#### WHAT YOU ARE ASKED TO DO
Report how many lines of the material below contain the string "stored". The reply is that number and no more.

______

/-- R64: the lane of byte `k` is 8 bits from bit `8k` under `LE` and from bit `24 - 8k` under `BE`; the byte
is written there and the other 24 bits are unchanged; four bytes in order leave `u32_of`, whatever the
register held before. -/
def Obligations.CountFieldLanes : Prop :=
  (∀ (k : Nat) (b : Byte) (r : U32), k < 4 →
    (setLane .le k b r).extractLsb' (8 * k) 8 = b ∧
    (setLane .be k b r).extractLsb' (24 - 8 * k) 8 = b ∧
    (∀ i, i < 8 * k ∨ 8 * k + 8 ≤ i → (setLane .le k b r).getLsbD i = r.getLsbD i) ∧
    (∀ i, i < 24 - 8 * k ∨ 32 - 8 * k ≤ i → (setLane .be k b r).getLsbD i = r.getLsbD i)) ∧
  (∀ (b0 b1 b2 b3 : Byte) (r : U32),
    setLane .le 3 b3 (setLane .le 2 b2 (setLane .le 1 b1 (setLane .le 0 b0 r))) = b3 ++ b2 ++ b1 ++ b0 ∧
    setLane .be 3 b3 (setLane .be 2 b2 (setLane .be 1 b1 (setLane .be 0 b0 r))) = b0 ++ b1 ++ b2 ++ b3)

/-- R41: the four bytes of a count field, taken one by one by `READ_COUNT` or `READ_RECORD.LEN`, leave the
number that `FRAME_ENDIAN` gives them, whatever the register held before. -/
def Obligations.CountFieldValue : Prop :=
  ∀ (s : State) (s0 s1 s2 s3 : Byte), s.bcnt = 0#2 →
    (s.st = .sCount → ∃ t, execAll [.readCount (.byte s0), .readCount (.byte s1), .readCount (.byte s2),
        .readCount (.byte s3)] s = .next t ∧ t.cur = s.cur + 4 ∧ t.bcnt = 0#2 ∧
      t.pcount.toNat = match s.params.frameEndian with
        | .le => s0.toNat + 256 * s1.toNat + 65536 * s2.toNat + 16777216 * s3.toNat
        | .be => 16777216 * s0.toNat + 65536 * s1.toNat + 256 * s2.toNat + s3.toNat) ∧
    (s.st = .sLen → ∃ t, execAll [.readLen (.byte s0), .readLen (.byte s1), .readLen (.byte s2),
        .readLen (.byte s3)] s = .next t ∧ t.cur = s.cur + 4 ∧ t.bcnt = 0#2 ∧
      t.dlen.toNat = match s.params.frameEndian with
        | .le => s0.toNat + 256 * s1.toNat + 65536 * s2.toNat + 16777216 * s3.toNat
        | .be => 16777216 * s0.toNat + 65536 * s1.toNat + 256 * s2.toNat + s3.toNat)

/-! ## READ_RECORD -/

/-- R83: a byte of a declared length that is not the last is written to its lane; the last one clears the
fill level and empties the buffer, and the step goes on as `dispatch` of the completed length says, to a next
state; at the end of the stream the run ends as truncated, with the index of the record. -/
def Obligations.ReadLenStep : Prop :=
  ∀ (s : State), s.st = .sLen →
    (∀ b, s.bcnt ≠ 3#2 → exec (.readLen (.byte b)) s = .next
      { s with cur := s.cur + 1, strobe := {}, bcnt := s.bcnt + 1#2
               dlen := setLane s.params.frameEndian s.bcnt.toNat b s.dlen }) ∧
    (∀ b d, s.bcnt = 3#2 → d = setLane s.params.frameEndian 3 b s.dlen →
      ∃ t, exec (.readLen (.byte b)) s = .next t ∧
        exec (.dispatch d)
          { s with cur := s.cur + 1, strobe := {}, bcnt := 0#2, dlen := d, rcvd := 0#32, pbuf := [] } =
            .next t) ∧
    exec (.readLen .eos) s = .next
      { s with strobe := { endValid := true }, st := .sEnd, endCode := .truncatedRecord, endIdx := s.pidx
               events := s.events ++ [.finish .truncatedRecord s.pidx] }

/-- R84 with R154: a length above the capacity is reported and drained, nothing of it is stored, and every
header register is cleared; a length of 0 completes the record in this step, as `complete(0)` does; any other
length, `MAX_PAYLOAD` included, starts the payload. That `dispatch` alone has a meaning on every state is the
model's choice (log entry 19), and so is that the strobe it raises joins those already active (log entry 3). -/
def Obligations.DispatchStep : Prop :=
  ∀ (s : State) (d : U32),
    (s.params.maxPayload < d.toNat → exec (.dispatch d) s = .next
      { s with st := .sDrain
               res := { rIdx := s.pidx, rDlen := d, rStat := .recordTooLarge, rPlen := 0#32, rHdrv := false
                        hdr := .zero }
               strobe := { s.strobe with recValid := true }
               events := s.events ++ [.record s.pidx d .recordTooLarge 0#32 none] }) ∧
    (d = 0#32 → ∃ t, exec (.dispatch d) s = .next t ∧ exec (.complete 0#32) s = .next t) ∧
    (d ≠ 0#32 → d.toNat ≤ s.params.maxPayload → exec (.dispatch d) s = .next { s with st := .sPayload })

/-- R85: a payload byte is stored at the fill level and counted; after the last one the step goes on as
`complete(DLEN)` says, which in a state of the invariant of R35 answers a next state; at the end of the stream
the run ends as truncated, with the index of the record. -/
def Obligations.PayloadStep : Prop :=
  ∀ (s : State), Inv s → s.st = .sPayload →
    (∀ b, s.rcvd + 1#32 ≠ s.dlen → exec (.readPayload (.byte b)) s = .next
      { s with cur := s.cur + 1, strobe := {}, rcvd := s.rcvd + 1#32, pbuf := s.pbuf.write s.rcvd.toNat b }) ∧
    (∀ b, s.rcvd + 1#32 = s.dlen → ∃ t, exec (.readPayload (.byte b)) s = .next t ∧
      exec (.complete s.dlen)
        { s with cur := s.cur + 1, strobe := {}, rcvd := s.dlen
                 pbuf := s.pbuf.write s.rcvd.toNat b } = .next t) ∧
    exec (.readPayload .eos) s = .next
      { s with strobe := { endValid := true }, st := .sEnd, endCode := .truncatedRecord, endIdx := s.pidx
               events := s.events ++ [.finish .truncatedRecord s.pidx] }

/-- R85 without the invariant: `READ_RECORD.PAYLOAD` stops, and stores nothing, at an offset that the buffer
does not have (R33; the stop is the model's, log entry 7). -/
def Obligations.PayloadStopsAtCapacity : Prop :=
  ∀ (s : State) (b : Byte), s.st = .sPayload →
    (s.params.maxPayload ≤ s.rcvd.toNat ↔ exec (.readPayload (.byte b)) s = .fault .bufferOverflow)

/-- R86: a byte of a record that is too large is counted and discarded; the last one ends the record, with no
second report; at the end of the stream the run ends as truncated, with the index of the record. -/
def Obligations.DrainStep : Prop :=
  ∀ (s : State), s.st = .sDrain →
    (∀ b, s.rcvd + 1#32 ≠ s.dlen → exec (.readDrain (.byte b)) s = .next
      { s with cur := s.cur + 1, strobe := {}, rcvd := s.rcvd + 1#32 }) ∧
    (∀ b, s.rcvd + 1#32 = s.dlen → s.pidx ≠ s.pcount → exec (.readDrain (.byte b)) s = .next
      { s with cur := s.cur + 1, strobe := {}, rcvd := s.dlen, pidx := s.pidx + 1#32, st := .sLen }) ∧
    (∀ b, s.rcvd + 1#32 = s.dlen → s.pidx = s.pcount → exec (.readDrain (.byte b)) s = .next
      { s with cur := s.cur + 1, strobe := { endValid := true }, rcvd := s.dlen, st := .sEnd
               endCode := .ok, endIdx := s.pcount, events := s.events ++ [.finish .ok s.pcount] }) ∧
    exec (.readDrain .eos) s = .next
      { s with strobe := { endValid := true }, st := .sEnd, endCode := .truncatedRecord, endIdx := s.pidx
               events := s.events ++ [.finish .truncatedRecord s.pidx] }

/-- R153: the stream ends while a record is incomplete, in its length, its payload or its drain. The run ends
with the index of that record; nothing else changes. -/
def Obligations.EndOfStreamTruncatesRecord : Prop :=
  ∀ (s : State) (i : Instr),
    (s.st = .sLen ∧ i = .readLen .eos) ∨ (s.st = .sPayload ∧ i = .readPayload .eos) ∨
      (s.st = .sDrain ∧ i = .readDrain .eos) →
    exec i s = .next
      { s with strobe := { endValid := true }, st := .sEnd, endCode := .truncatedRecord, endIdx := s.pidx
               events := s.events ++ [.finish .truncatedRecord s.pidx] }

/-- R87 with R155: a record shorter than 20 bytes is reported with no header and every header register is
cleared; a record of 20 bytes or more is reported with what `DECODE` gives for its first 20 bytes, which is
also what the header registers hold. Both go on as `next_record()`, to a next state. That `complete` alone has
a meaning on every state is the model's choice (log entry 19), and so is that the strobe it raises joins those
already active (log entry 3). -/
def Obligations.CompleteStep : Prop :=
  ∀ (s : State) (plen : U32),
    (plen.toNat < 20 →
      exec (.complete plen) s = exec .nextRecord
        { s with res := { rIdx := s.pidx, rDlen := s.dlen, rStat := .headerTooShort, rPlen := plen
                          rHdrv := false, hdr := .zero }
                 strobe := { s.strobe with recValid := true }
                 events := s.events ++ [.record s.pidx s.dlen .headerTooShort plen none] } ∧
      ∃ t, exec (.complete plen) s = .next t) ∧
    (∀ (bs : List Byte), 20 ≤ plen.toNat → 20 ≤ s.rcvd.toNat → bs.length = 20 →
      (∀ n, n < 20 → s.pbuf.read n = some (bs.getD n 0#8)) →
      ∃ h, exec (.decodeHeader (hdrOfBytes bs)) s = .next { s with ret := .header h } ∧
        exec (.complete plen) s = exec .nextRecord
          { s with res := { rIdx := s.pidx, rDlen := s.dlen, rStat := .ok, rPlen := plen, rHdrv := true
                            hdr := h }
                   strobe := { s.strobe with recValid := true }
                   events := s.events ++ [.record s.pidx s.dlen .ok plen (some h)] } ∧
        ∃ t, exec (.complete plen) s = .next t)

/-- R45: reading the buffer is defined only within the filled prefix. The model stops where it is not, which
no state of the invariant of R35 reaches (log entry 7). -/
def Obligations.CompleteStopsOnUnfilledBuffer : Prop :=
  ∀ (s : State) (plen : U32), 20 ≤ plen.toNat → (s.rcvd.toNat < 20 ∨ ∃ n, n < 20 ∧ s.pbuf.read n = none) →
    exec (.complete plen) s = .fault .bufferNotFilled

/-- R89: after the last record the run ends with the number of records; after any other, the next record's
length follows. That `next_record()` alone has a meaning on every state, `PIDX` above `PCOUNT` included, is the
model's choice (log entry 19), and so is that the strobe it raises joins those already active (log entry 3). -/
def Obligations.NextRecordAdvancesOrEnds : Prop :=
  ∀ (s : State),
    (s.pidx ≠ s.pcount → exec .nextRecord s = .next { s with pidx := s.pidx + 1#32, st := .sLen }) ∧
    (s.pidx = s.pcount → exec .nextRecord s = .next
      { s with st := .sEnd, endCode := .ok, endIdx := s.pcount
               strobe := { s.strobe with endValid := true }
               events := s.events ++ [.finish .ok s.pcount] })

/-- The model's meaning of `open` (log entry 10): a source that can be opened is presented to a block that
has just been reset; a source that cannot is the host's `IoError`, and the block is untouched. -/
def Obligations.OpenPresentsStreamOrFails : Prop :=
  ∀ (s : State) (bs : List Byte),
    exec (.openSource (some bs)) s = .next
      { s with stream := bs, cur := 0, st := .sCount, bcnt := 0#2, pcount := 0#32, dlen := 0#32, pidx := 0#32
               rcvd := 0#32, endCode := .ok, endIdx := 0#32, pbuf := [], res := .zero, strobe := {}, events := []
               ret := .stream } ∧
    exec (.openSource none) s = .next { s with ret := .error .ioError }

/-- The four operations that take a symbol are refused in a phase that does not select them (log entry 12:
the model's stop; R168: what can run is decided by `ST` alone). -/
def Obligations.PhaseSelectsSymbolOperation : Prop :=
  ∀ (s : State) (sym : Symbol),
    (s.st ≠ .sCount → exec (.readCount sym) s = .refused .notSelected) ∧
    (s.st ≠ .sLen → exec (.readLen sym) s = .refused .notSelected) ∧
    (s.st ≠ .sPayload → exec (.readPayload sym) s = .refused .notSelected) ∧
    (s.st ≠ .sDrain → exec (.readDrain sym) s = .refused .notSelected)

/-! ## The parser -/

/-- R101, R102, R106, R107: the fields narrower than their bytes, as arithmetic on the bytes, each carried
in a `u8` or a `u16`; nothing else changes. -/
def Obligations.NarrowFieldValues : Prop :=
  ∀ (s : State) (b0 b6 b7 : Byte),
    exec (.version b0) s = .next { s with ret := .u8 (BitVec.ofNat 8 (b0.toNat / 16)) } ∧
    exec (.headerLength b0) s = .next { s with ret := .u8 (BitVec.ofNat 8 (b0.toNat % 16)) } ∧
    exec (.flags b6) s = .next { s with ret := .u8 (BitVec.ofNat 8 (b6.toNat / 32)) } ∧
    exec (.fragmentOffset b6 b7) s =
      .next { s with ret := .u16 (BitVec.ofNat 16 (256 * (b6.toNat % 32) + b7.toNat)) }

/-- R104, R105, R110: the two-byte fields are big-endian, whatever `FRAME_ENDIAN` is; nothing else
changes. -/
def Obligations.TwoByteFieldValues : Prop :=
  ∀ (s : State) (h l : Byte),
    exec (.totalLength h l) s = .next { s with ret := .u16 (BitVec.ofNat 16 (256 * h.toNat + l.toNat)) } ∧
    exec (.identification h l) s = .next { s with ret := .u16 (BitVec.ofNat 16 (256 * h.toNat + l.toNat)) } ∧
    exec (.headerChecksum h l) s = .next { s with ret := .u16 (BitVec.ofNat 16 (256 * h.toNat + l.toNat)) }

/-- R103, R108, R109, R111, R112: the raw bytes, the number of the protocol, and the octets of the addresses in
payload order; nothing else changes. (R109's name and the packing of R111 and R112 are `DecodeTakesSlices`.) -/
def Obligations.RawFieldValues : Prop :=
  ∀ (s : State) (b0 b1 b2 b3 : Byte),
    exec (.typeOfService b0) s = .next { s with ret := .u8 b0 } ∧
    exec (.timeToLive b0) s = .next { s with ret := .u8 b0 } ∧
    exec (.protocol b0) s = .next { s with ret := .u8 b0 } ∧
    exec (.sourceAddress b0 b1 b2 b3) s = .next { s with ret := .octets b0 b1 b2 b3 } ∧
    exec (.destinationAddress b0 b1 b2 b3) s = .next { s with ret := .octets b0 b1 b2 b3 }

/-- R62: twenty bytes are taken as one 160-bit vector with byte `N` in bits `159 - 8N` to `152 - 8N`; every
vector decodes, and each field is the slice of it that the layout gives. -/
def Obligations.DecodeTakesSlices : Prop :=
  (∀ (bs : List Byte), bs.length = 20 → ∃ h, decode { sel := .header, bytes := bs } = .ok (.decodeHeader h) ∧
    ∀ n, n < 20 → h.extractLsb' (152 - 8 * n) 8 = bs.getD n 0#8) ∧
  ∀ (s : State) (h : Hdr),
    exec (.decodeHeader h) s = .next { s with ret := .header {
        version := h.extractLsb' 156 4
        headerLength := h.extractLsb' 152 4
        typeOfService := h.extractLsb' 144 8
        totalLength := h.extractLsb' 128 16
        identification := h.extractLsb' 112 16
        flags := h.extractLsb' 109 3
        fragmentOffset := h.extractLsb' 96 13
        timeToLive := h.extractLsb' 88 8
        protocol := h.extractLsb' 80 8
        protocolName := protoName (h.extractLsb' 80 8)
        headerChecksum := h.extractLsb' 64 16
        sourceAddress := h.extractLsb' 32 32
        destinationAddress := h.extractLsb' 0 32 } }

/-- 41_ipv4_fields.md section 4: the twelve fields, put back in order, are the header vector, so no bit is
lost and two headers with the same fields are the same. -/
def Obligations.FieldsDetermineHeader : Prop :=
  ∀ (s t : State) (h : Hdr) (d : IPv4Header), exec (.decodeHeader h) s = .next t → t.ret = .header d →
    h = d.version ++ d.headerLength ++ d.typeOfService ++ d.totalLength ++ d.identification ++ d.flags ++
      d.fragmentOffset ++ d.timeToLive ++ d.protocol ++ d.headerChecksum ++ d.sourceAddress ++
      d.destinationAddress

/-- R87: payload bytes at offsets 20 and above have no effect on what a complete record reports or leaves in
the registers; only bytes 0 to 19 of the buffer do. (That `complete` alone has a meaning on every state: log
entry 19.) -/
def Obligations.LaterBytesHaveNoEffect : Prop :=
  ∀ (s : State) (m : Memory) (plen : U32), (∀ a, a < 20 → s.pbuf.read a = m.read a) →
    (∀ t, exec (.complete plen) s = .next t → exec (.complete plen) { s with pbuf := m } =
      .next { t with pbuf := m })

/-- R190: no byte of an earlier record is left when a length field completes: two states that differ only in
what the buffer held go on to the same state. -/
def Obligations.NoStaleBytes : Prop :=
  ∀ (s : State) (m : Memory) (b : Byte), s.st = .sLen → s.bcnt = 3#2 →
    ∃ t, exec (.readLen (.byte b)) s = .next t ∧ exec (.readLen (.byte b)) { s with pbuf := m } = .next t ∧
      ∀ a, t.pbuf.read a = none
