/-- Settles O49: the steps over the common bytes see no other byte. -/
theorem commonPrefixGivesSameRun : Obligations.CommonPrefixGivesSameRun := by
  intro p common rest rest'
  have hinv := (invariantAtStart.2 p (common ++ rest)).1
  obtain ⟨t, hrun⟩ := run_answers hinv common.length
  refine ⟨t, hrun, run_setStream (common ++ rest') hinv (fun n hn => ?_) hrun⟩
  have hlt : n < common.length := hn.trans_eq (Nat.zero_add _)
  exact (List.getElem?_append_left hlt).trans (List.getElem?_append_left hlt).symm

end Sys2Proof.Machine
end

section
/-!
Reset, and what one clock edge runs (70_reset_and_hazards.md R180 to R190).
-/

namespace Sys2Proof.Machine

variable {s : State} {p : PortsIn}

/-! ## The buffer between records (70_reset_and_hazards.md R190) -/

/-- The state in which a completed length is dispatched is the same whatever the buffer held (10_state.md R32). -/
theorem lengthDone_setPbuf (b : Byte) (s : State) (m : Memory) :
    lengthDone b { s with pbuf := m } = lengthDone b s := rfl

/-- Settles O23: the length is dispatched from a state that has forgotten the old buffer, and the dispatch stores
nothing. -/
theorem noStaleBytes : Obligations.NoStaleBytes := by
  intro s m b hst hb
  obtain ⟨t, ht⟩ := dispatchLength_answers (lengthDone b s).dlen (lengthDone b s)
  refine ⟨t, (execReadLen_last b hst hb).trans ht, ?_, fun a => ?_⟩
  · refine (execReadLen_last (s := { s with pbuf := m }) b hst hb).trans ?_
    rw [lengthDone_setPbuf]
    exact ht
  · rw [dispatchLength_pbuf ht, lengthDone_pbuf, Memory.read_nil]

/-! ## Reset (70_reset_and_hazards.md R180, R182) -/

/-- Settles O1: the reset state is written out in the model, and the codes of its names are 0. -/
theorem resetValues : Obligations.ResetValues := by
  unfold Obligations.ResetValues
  decide

theorem clockEdge_reset (s : State) (h : p.rst = true) : clockEdge p s = .next (resetOn s.stream s) :=
  congrArg runFetched (if_pos h)

/-- Settles O2: `rst` goes before every other input, and `resetOn` keeps what is not the block's. -/
theorem resetEdgeAbandonsRun : Obligations.ResetEdgeAbandonsRun :=
  fun _ s h => clockEdge_reset s h

/-! ## The edge without reset (70_reset_and_hazards.md R187) -/

theorem offered_byte (hv : p.inValid = true) : offered p = some (.byte p.inData) := if_pos hv

theorem offered_eos (hv : p.inValid = false) (he : p.inEos = true) : offered p = some .eos := by
  simp [offered, hv, he]

theorem offered_none (hv : p.inValid = false) (he : p.inEos = false) : offered p = none := by
  simp [offered, hv, he]

/-- An offered symbol is run as the operation that the phase selects (40_framer.md R90). -/
theorem clockEdge_offered {sym : Symbol} {i : Instr} (hrst : p.rst = false) (ho : offered p = some sym)
    (hi : phaseInstr s.st sym = .ok i) : clockEdge p s = exec i s := by
  rw [clockEdge, edge, if_neg (by simp [hrst]), ho]
  exact runFetched_fetchSymbol hi

/-- Without a symbol every register holds and the strobes go inactive. -/
theorem clockEdge_idle (hrst : p.rst = false) (ho : offered p = none) : clockEdge p s = .next (quiet s) := by
  rw [clockEdge, edge, if_neg (by simp [hrst]), ho, runFetched]

/-- Settles O34: what the cycle offers, and the operation that each phase selects for it. -/
theorem edgeRunsOfferedSymbol : Obligations.EdgeRunsOfferedSymbol := by
  intro s p hrst
  have byte {ph : Phase} {i : Instr} (hi : phaseInstr ph (.byte p.inData) = .ok i) (hv : p.inValid = true)
      (hst : s.st = ph) : clockEdge p s = exec i s := clockEdge_offered hrst (offered_byte hv) (hst ▸ hi)
  have eos {ph : Phase} {i : Instr} (hi : phaseInstr ph .eos = .ok i) (hv : p.inValid = false)
      (he : p.inEos = true) (hst : s.st = ph) : clockEdge p s = exec i s :=
    clockEdge_offered hrst (offered_eos hv he) (hst ▸ hi)
  exact ⟨byte rfl, byte rfl, byte rfl, byte rfl, eos rfl, eos rfl, eos rfl, eos rfl,
    fun hv he => clockEdge_idle hrst (offered_none hv he)⟩

end Sys2Proof.Machine
end

section
/-!
The header vector put back together from its slices (41_ipv4_fields.md section 4).
-/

______

#### RESPONSE BELOW
2